§ **Task instructions**
If a line contains "inductive Owner where", it is the last one to write out; begin with the first line of the records and copy each exactly.

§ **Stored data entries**
-----

-- ==== Sys2Proof/Config.lean ====
section
/-! DEFINITION. The names the spec gives (region tags, cartridge types, collaborators), the one configuration record of 00_scope.md R5 with its defaults, and the free values. -/

namespace Sys2Proof

/-- What an address decodes to: a region of 20_memory.md R61, the GPIO window, or nothing (R62). -/
inductive Tag where
  | bios | wram | iwram | io | pal | vram | oam | rom | bkp | gpio | unmapped
  deriving DecidableEq, Repr, Inhabited

/-- `cart.backup_type` (10_state.md R22). -/
inductive BackupType where
  | none | eeprom | flash64 | flash128 | sram
  deriving DecidableEq, Repr, Inhabited

/-- `cart.gpio_type` (10_state.md R22). -/
inductive GpioType where
  | disabled | rtc | solarSensor | rumble | gyroSensor
  deriving DecidableEq, Repr, Inhabited

/-- A collaborator that owns I/O bytes (20_memory.md R76). -/
inductive Owner where
  | lcd | apu | tmr
  deriving DecidableEq, Repr, Inhabited

/-- An inclusive range of addresses. -/
structure Range where
  first : Addr
  last  : Addr
  deriving DecidableEq, Repr, Inhabited

/-- `first <= a <= last`. -/
def Range.has (r : Range) (a : Addr) : Bool := decide (r.first ≤ a) && decide (a ≤ r.last)

/-- Number of bytes of a range. -/
def Range.size (r : Range) : Nat := r.last.toNat - r.first.toNat + 1

/-- The parameters of 00_scope.md R5, in one record. -/
structure Config where
  /-- `ADDR_BITS`; 32, because an event word and a DMA pointer hold 32 address bits (30_encoding.md R100, 10_state.md R24) -/
  addrBits : Nat
  /-- `N_DMA`; at most the four channels of 10_state.md R24 -/
  nDma : Nat
  bios  : Range
  wram  : Range
  iwram : Range
  io    : Range
  pal   : Range
  vram  : Range
  oam   : Range
  rom   : Range
  bkp   : Range
  /-- the EEPROM serial window, inside the ROM region -/
  eep   : Range
  romMax : Nat
  gpioBase   : Addr
  gpioStride : Nat
  gpioNregs  : Nat
  /-- implemented bits per GPIO register, 1 to 8 (30_encoding.md R110 (e)) -/
  gpioWidth  : Nat
  rumblePin  : Nat
  dmaBase   : Addr
  dmaStride : Nat
  fifoAAddr : Addr
  fifoBAddr : Addr
  lcdIo : Range
  apuIo : Range
  tmrIo : Range
  openBusByte   : Byte
  dmaStartDelay : Nat
  flAddr1 : Half
  flAddr2 : Half
  flKey1  : Byte
  flKey2  : Byte
  flCmdIdEnter     : Byte
  flCmdIdExit      : Byte
  flCmdEraseSetup  : Byte
  flCmdChipErase   : Byte
  flCmdSectorErase : Byte
  flCmdProgram     : Byte
  flCmdBank        : Byte
  flSector   : Nat
  flBankSize : Nat
  fl64Man  : Byte
  fl64Dev  : Byte
  fl128Man : Byte
  fl128Dev : Byte
  eeSmall : Nat
  eeLarge : Nat
  /-- `EE_ABITS_SMALL` -/
  eeAbitsSmall : Nat
  /-- `EE_ABITS_LARGE`; at most the 14 bits of `ee.addr` (10_state.md R27) -/
  eeAbitsLarge : Nat
  eePage  : Nat
  eeDummy : Nat
  sramWindow : Nat
  sramSize   : Nat
  sigEeprom   : List Byte
  sigSram     : List Byte
  sigFlash64A : List Byte
  sigFlash64B : List Byte
  sigFlash128 : List Byte
  deriving DecidableEq, Repr

/-- The defaults of 00_scope.md R5, the values of every example and test vector of the spec (log entry 1). -/
def Config.default : Config where
  addrBits := 32
  nDma := 4
  bios  := ⟨0x00000000, 0x00003FFF⟩
  wram  := ⟨0x02000000, 0x0203FFFF⟩
  iwram := ⟨0x03000000, 0x03007FFF⟩
  io    := ⟨0x04000000, 0x040003FF⟩
  pal   := ⟨0x05000000, 0x050003FF⟩
  vram  := ⟨0x06000000, 0x06017FFF⟩
  oam   := ⟨0x07000000, 0x070003FF⟩
  rom   := ⟨0x08000000, 0x0DFFFFFF⟩
  bkp   := ⟨0x0E000000, 0x0E00FFFF⟩
  eep   := ⟨0x0D000000, 0x0DFFFFFF⟩
  romMax := 0x02000000
  gpioBase   := 0x080000C4
  gpioStride := 2
  gpioNregs  := 4
  gpioWidth  := 1
  rumblePin  := 0
  dmaBase   := 0x040000B0
  dmaStride := 12
  fifoAAddr := 0x040000A0
  fifoBAddr := 0x040000A4
  lcdIo := ⟨0x04000000, 0x0400005F⟩
  apuIo := ⟨0x04000060, 0x040000AF⟩
  tmrIo := ⟨0x04000100, 0x0400010F⟩
  openBusByte   := 0x00
  dmaStartDelay := 0
  flAddr1 := 0x5555
  flAddr2 := 0x2AAA
  flKey1  := 0xAA
  flKey2  := 0x55
  flCmdIdEnter     := 0x90
  flCmdIdExit      := 0xF0
  flCmdEraseSetup  := 0x80
  flCmdChipErase   := 0x10
  flCmdSectorErase := 0x30
  flCmdProgram     := 0xA0
  flCmdBank        := 0xB0
  flSector   := 0x1000
  flBankSize := 0x10000
  fl64Man  := 0x32
  fl64Dev  := 0x1B
  fl128Man := 0xC2
  fl128Dev := 0x09
  eeSmall := 512
  eeLarge := 8192
  eeAbitsSmall := 6
  eeAbitsLarge := 14
  eePage  := 8
  eeDummy := 4
  sramWindow := 0x10000
  sramSize   := 0x8000
  -- "EEPROM_V", "SRAM_V", "FLASH_V", "FLASH512_V", "FLASH1M_V" (30_encoding.md R109)
  sigEeprom   := [0x45, 0x45, 0x50, 0x52, 0x4F, 0x4D, 0x5F, 0x56]
  sigSram     := [0x53, 0x52, 0x41, 0x4D, 0x5F, 0x56]
  sigFlash64A := [0x46, 0x4C, 0x41, 0x53, 0x48, 0x5F, 0x56]
  sigFlash64B := [0x46, 0x4C, 0x41, 0x53, 0x48, 0x35, 0x31, 0x32, 0x5F, 0x56]
  sigFlash128 := [0x46, 0x4C, 0x41, 0x53, 0x48, 0x31, 0x4D, 0x5F, 0x56]

/-- The region table of 20_memory.md R61, in its order. -/
def Config.regions (c : Config) : List (Tag × Range) :=
  [(.bios, c.bios), (.wram, c.wram), (.iwram, c.iwram), (.io, c.io), (.pal, c.pal),
   (.vram, c.vram), (.oam, c.oam), (.rom, c.rom), (.bkp, c.bkp)]

/-- The relations among the parameters that the spec states or uses: the GPIO width is 1 to 8 and holds the rumble pin
(30_encoding.md R110, R5), the backup window is exactly one Flash bank and the SRAM window wide (43_flash.md R270,
40_bus_access.md R149), the saved SRAM lies in the window, regions do not overlap, the DMA block and the collaborators'
ranges lie in the I/O region, the GPIO and EEPROM windows lie in ROM, there are four GPIO registers of at least two byte lanes
(30_encoding.md R108), the address widths are those of the encodings (30_encoding.md R100, R107). -/
def Config.wf (c : Config) : Bool :=
  decide (c.addrBits = 32) && decide (1 ≤ c.nDma) && decide (c.nDma ≤ 4)
  && decide (c.eeAbitsSmall = 6) && decide (c.eeAbitsLarge = 14)
  && decide (1 ≤ c.gpioWidth) && decide (c.gpioWidth ≤ 8) && decide (c.rumblePin < c.gpioWidth)
  && decide (c.bkp.size = c.flBankSize) && decide (c.bkp.size = c.sramWindow) && decide (c.bkp.size = 0x10000)
  && decide (c.sramSize ≤ c.sramWindow) && decide (c.flSector * 16 = c.flBankSize)
  && decide (c.regions.Pairwise fun p q => p.2.last < q.2.first)
  && c.io.has c.dmaBase && c.io.has (c.dmaBase + BitVec.ofNat 32 (c.nDma * c.dmaStride - 1)) && decide (12 ≤ c.dmaStride)
  && c.io.has c.lcdIo.first && c.io.has c.lcdIo.last && c.io.has c.apuIo.first && c.io.has c.apuIo.last
  && c.io.has c.tmrIo.first && c.io.has c.tmrIo.last
  && decide (c.gpioNregs = 4) && decide (2 ≤ c.gpioStride)
  && c.rom.has c.gpioBase && c.rom.has (c.gpioBase + BitVec.ofNat 32 (c.gpioNregs * c.gpioStride - 1))
  && c.rom.has c.eep.first && c.rom.has c.eep.last
  && decide (c.eePage = 8) && decide (c.eeSmall = 512) && decide (c.eeLarge = 8192)

/-- FREE VALUE (log entry 6): the region RESET leaves in `tc.region`, which 10_state.md R35 calls unspecified. -/
opaque Config.freeRegion : Nat → Tag

/-- FREE VALUE (log entry 6): the address RESET leaves in `tc.end`, which 10_state.md R35 calls unspecified. -/
opaque Config.freeEnd : Nat → Addr

end Sys2Proof
end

-----

§ **Your response**
-- ==== Sys2Proof/Config.lean ====
section
/-! DEFINITION. The names the spec gives (region tags, cartridge types, collaborators), the one configuration record of 00_scope.md R5 with its defaults, and the free values. -/

namespace Sys2Proof

/-- What an address decodes to: a region of 20_memory.md R61, the GPIO window, or nothing (R62). -/
inductive Tag where
  | bios | wram | iwram | io | pal | vram | oam | rom | bkp | gpio | unmapped
  deriving DecidableEq, Repr, Inhabited

/-- `cart.backup_type` (10_state.md R22). -/
inductive BackupType where
  | none | eeprom | flash64 | flash128 | sram
  deriving DecidableEq, Repr, Inhabited

/-- `cart.gpio_type` (10_state.md R22). -/
inductive GpioType where
  | disabled | rtc | solarSensor | rumble | gyroSensor
  deriving DecidableEq, Repr, Inhabited

/-- A collaborator that owns I/O bytes (20_memory.md R76). -/
inductive Owner where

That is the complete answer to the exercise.